Or even better, my million-dollar idea: novelty tampon strings. If you’re going to have that thing hanging out, you might as well have some fun with it. You could have a lawnmower rip cord, a dynamite fuse, or a luggage tag. Or how about one of those chain pulls to turn on the light fixture? They could be personalized, like a concert lanyard for groupies, or peyos for the Jewish girls.
And you could make them for special events, like a graduation tassel, or for Halloween, a rat tail. Imagine if you were drunk, the chick you hooked up with at the Halloween party got naked, and you just saw a rat’s tail hanging out. How freaked would you be? I’m just saying women are always striving for individuality and a signature look; this is how they can do it.
And for you hard-core chicks out there who are into barbed-wire tattoos and aggressive piercings, nothing says “I like rough trade” like a hangman’s noose dangling from your labia.
PACKAGING
The packaging on kids’ toys has gotten insane. Everything is wired down, vacuum sealed, spot welded, riveted, and duct taped. It’s a Barbie, not gold bullion. You need a microhead screwdriver, a blowtorch, a diamond-blade saw, lineman dykes, and a team of forty mules to open it. I have to start opening my daughter’s Christmas presents a year in advance. “Sorry, sweetie, I know you want this Dora the Explorer now, but I’ll have it open by the time you lose your virginity.” I understand securing a product for shipping, but anyone who’s attempted to remove Barbie’s ten-speed and realized it was impossible because they didn’t have a microhead Phillips screwdriver will tell you this is excessive. So why spend all the extra time, resources, and energy for this exercise in frustration? I think I know. Most of this stuff is manufactured in China. They’re not allowed to celebrate Christmas there, and this is how they exact their revenge. “Good luck getting Thomas the Tank Engine out of his cardboard bear trap. I’ll see you in hell, roundeye.”
BACK-UP BEEPERS
Let me hit you with a jag about back-up beepers. These are in every garbage truck, cement truck, and almost anything with wheels. They are way too powerful. If it’s trash day in Sacramento, I can hear it all the way down in L.A. How many decibels does this sound need to be? Why does the thing that only needs to alert people eight feet behind it have a fifty-six-block range? You’re waking me up on the second floor of my house that’s a mile away from where you’re crawling in reverse. What are the chances of you backing over me in my bed? How many hours of sleep have been ruined versus how many lives saved? Seriously, think about how many of those beeps you’ve heard in your life and compare it to how many times you’ve needed to get out of the way.
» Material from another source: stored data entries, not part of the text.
-- ==== Sys2Proof/Machine/Barriers.lean ====
section
/-! DEFINITION. Machine/Barriers.lean: BAR (spec/15 R308 to R310, spec/02 R43). -/

namespace Sys2Proof.Machine

/-! ### Where a barrier is, and whom it names -/

/-- The die slice of a cluster (R29). -/
def Pkg.sliceOf (k : Pkg) (c : Nat) : Option (Nat × Slice) := k.slices.find? (fun e => decide (c ∈ e.2.clusters))

def Loc.bar (l : Loc) (k : Pkg) (lvl : BarLvl) (n : Nat) : Bar :=
  match lvl with
  | .blk => tgetD l.blk.bars n Bar.fresh
  | .clu => tgetD l.clu.bars n Bar.fresh
  | .die => match k.sliceOf l.blk.cluster with
    | some e => e.2.bar
    | none => Bar.fresh

def State.setBar (s : State) (l : Loc) (lvl : BarLvl) (n : Nat) (b : Bar) : State :=
  match lvl with
  | .blk => s.updBlock l.p l.grp.blk (fun x => { x with bars := tset x.bars n b })
  | .clu => s.updCluster l.p l.blk.cluster (fun x => { x with bars := tset x.bars n b })
  | .die => s.updPkg l.p (fun k => match k.sliceOf l.blk.cluster with
    | some e => { k with slices := tset k.slices e.1 { e.2 with bar := b } }
    | none => k)

def BarLvl.scope : BarLvl → Nat
  | .blk => scBlk
  | .clu => scClu
  | .die => scDie

/-- The live groups of a set of blocks. -/
def Pkg.liveOf (k : Pkg) (bs : List Nat) : List Nat := k.liveGroups ((bs.map k.groupsOf).flatten)

/-- The members that an operand names (R309): all live groups with no operand; none where a bit is out of range (R310). (log 44, DEDUCED) -/
def Loc.members (l : Loc) (k : Pkg) (lvl : BarLvl) (mask : Option Nat) : Option (List Nat) :=
  match lvl, mask with
  | .blk, none => some (k.liveOf [l.grp.blk])
  | .blk, some m =>
    if 2 ^ l.node.desc.groups ≤ m then none
    else some ((k.liveOf [l.grp.blk]).filter (fun g => match tget k.groups g with | some x => m.testBit x.gidx | none => false))
  | .clu, none => some (k.liveOf l.clu.blocks)
  | .clu, some m =>
    if 2 ^ (min l.node.desc.cluster 8) ≤ m then none
    else some (k.liveOf (l.clu.blocks.filter (fun b => match tget k.blocks b with | some x => m.testBit x.rank | none => false)))
  | .die, _ => some (match k.sliceOf l.blk.cluster with
    | some e => k.liveOf (k.blocksOfClusters e.2.clusters)
    | none => [])

def sameSet (a b : List Nat) : Bool := a.all (fun x => decide (x ∈ b)) && b.all (fun x => decide (x ∈ a))

/-- The first two traps of R310. -/
def Loc.barBad (l : Loc) (lvl : BarLvl) : Option (BitVec 8) :=
  if lvl == .die && l.versioned then some 0x08
  else if lvl == .die && !l.node.desc.dieres then some 0x0A
  else none

/-! ### Arriving and waiting -/

/-- A wait's data: not yet arrived, or arrived in a phase; and the barrier. -/
def BarLvl.num : BarLvl → Nat
  | .blk => 0
  | .clu => 1
  | .die => 2
def BarLvl.ofNum : Nat → BarLvl
  | 0 => .blk
  | 1 => .clu
  | _ => .die
def barFresh (lvl : BarLvl) (n : Nat) : List Nat := [0, 0, BarLvl.num lvl, n]
def barIn (lvl : BarLvl) (n : Nat) (ph : Word) : List Nat := [1, ph.toNat, BarLvl.num lvl, n]

/-- The arrival of .sync and .arv (R309): a trap, a wait for the phase in which the group has arrived already or for its
release (R194), or the phase with the state after the arrival. -/
inductive Arrived where
  | trap (c : BitVec 8)
  | later (s : State)
  | ok (ph : Word) (s : State)

/-- The arrival at a barrier, and the set that it waits for (R309, R310; log 44, DEDUCED). -/
def barArrive (d a : Reg) (n : Nat) (lvl : BarLvl) (i : Iss) (s : State) : Arrived :=
  let l := i.loc
  let k := s.pkg l.p
  match l.barBad lvl with
  | some c => .trap c
  | none =>
    match l.members k lvl (if a = 0 then none else some (i.g.n i.leader a)) with
    | none => .trap 0x0A
    | some m =>
      let b := l.bar k lvl n
      if !(decide (l.g ∈ m)) then .trap 0x0A
      else if l.g ∈ b.arr then .later s
      else if !b.arr.isEmpty && !sameSet m (b.mem.filter k.live) then .trap 0x0A
      else
        let rel := s.release l (BarLvl.scope lvl)
        if !rel.1 then .later rel.2
        else
          let b1 : Bar := { b with mem := if b.arr.isEmpty then m else b.mem, arr := b.arr ++ [l.g] }
          .ok b.ph ((i.lanes rel.2 true (fun _ x => x.setV d.toNat b.ph)).setBar l lvl n (b1.settle k.live))

/-- Passing a wait is an acquire at the level's scope (R194). -/
def barPass (lvl : BarLvl) (i : Iss) (s : State) : Res := .ok (s.acquire i.loc (BarLvl.scope lvl))

def barArvBody (d a : Reg) (n : Nat) (lvl : BarLvl) (i : Iss) (s : State) : Res :=
  match barArrive d a n lvl i s with
  | .trap c => .bad c
  | .later s1 => .wait .bar (barFresh lvl n) s1
  | .ok _ s1 => .ok s1

def barSyncBody (d a : Reg) (n : Nat) (lvl : BarLvl) (i : Iss) (s : State) : Res :=
  let wait := fun (ph : Word) (s : State) =>
    if (match s.loc i.loc.p i.loc.g with | some l => (l.bar (s.pkg l.p) lvl n).ph == ph | none => false) then .wait .bar (barIn lvl n ph) s
    else barPass lvl i s
  match (match i.g.hold? i.addr with | some h => if h.kind == .bar then h.data else [] | none => []) with
  | [1, ph, _, _] => wait (BitVec.ofNat 32 ph) s
  | _ => match barArrive d a n lvl i s with
    | .trap c => .bad c
    | .later s1 => .wait .bar (barFresh lvl n) s1
    | .ok ph s1 => wait ph s1

def barWaitBody (b : Reg) (n : Nat) (lvl : BarLvl) (i : Iss) (s : State) : Res :=
  match i.loc.barBad lvl with
  | some c => .bad c
  | none => if (i.loc.bar (s.pkg i.loc.p) lvl n).ph == i.g.v i.leader b.toNat then .wait .bar (barFresh lvl n) s else barPass lvl i s

def execBarSync (gd : Guard) (d a : Reg) (n : BitVec 4) (lvl : BarLvl) (s : State) : Out :=
  issue { gd := gd, uni := true, srcs := one a, dsts := one d } (barSyncBody d a n.toNat lvl) s
def execBarArv (gd : Guard) (d a : Reg) (n : BitVec 4) (lvl : BarLvl) (s : State) : Out :=
  issue { gd := gd, uni := true, srcs := one a, dsts := one d } (barArvBody d a n.toNat lvl) s
def execBarWait (gd : Guard) (b : Reg) (n : BitVec 4) (lvl : BarLvl) (s : State) : Out :=
  issue { gd := gd, uni := true, srcs := one b } (barWaitBody b n.toNat lvl) s

end Sys2Proof.Machine
end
And have these beepers prevented one kid from being crushed by a FedEx truck? And even if they did, who cares? So what if a couple of kids get run over each year? It’s a small price to pay. That’s just Darwin driving the truck, taking out the trash. If your kid thinks it’s a good idea to play with his Legos behind a steamroller, we don’t need him and you don’t either. He’s just gonna end up crashing on your couch, eating your crap, and f
lunking out of junior college.
BLENDERS
We could have stopped with the blender in 1951. The blender they mixed daiquiris in to celebrate Eisenhower’s election was adequate. The same guy who told me I needed to drink fourteen gallons of water a day also told me I needed a commercial-style blender to make protein drinks. A trip to the kitchen-supply store and $275 later, I returned with a thirty-pound, five-horsepower superblender. I’m sure it would do a great job of mixing whatever was in the hopper if whatever was in the hopper wasn’t on the kitchen curtain or your face a millisecond after you flipped it on. If you put it on low, liquefied fruit will shoot out all over your shirt. If you put it on high, the ice for your margarita will actually penetrate your sternum and get lodged in the cabinet behind you. It has two speeds—Explosion and Eruption. And it has a rubber top that never stays in place and for some stupid reason has slots in it so you have to lean on it with a dishrag. The best blender that money can buy, and it still makes you look like you are in a fruit bukkake video.
CAR TECHNOLOGY
This is another thing that has gotten too powerful. Cars now have back-up cameras, cruise control that senses traffic, and some can even parallel park themselves. It’s like you barely have to drive. Cars are turning into spas. I was driving my wife’s car recently and she has massaging, heated seats. I’ve never been more comfortable in my life. Halfway through the drive I felt like I was going to crap myself and take a nap. Next they’re going to add a device that comes out of the steering wheel and gives you a hand job. I think that’s why they have airbags, so that when you nod off and drive into a phone pole you can just stay asleep on that pillow until the cops show up.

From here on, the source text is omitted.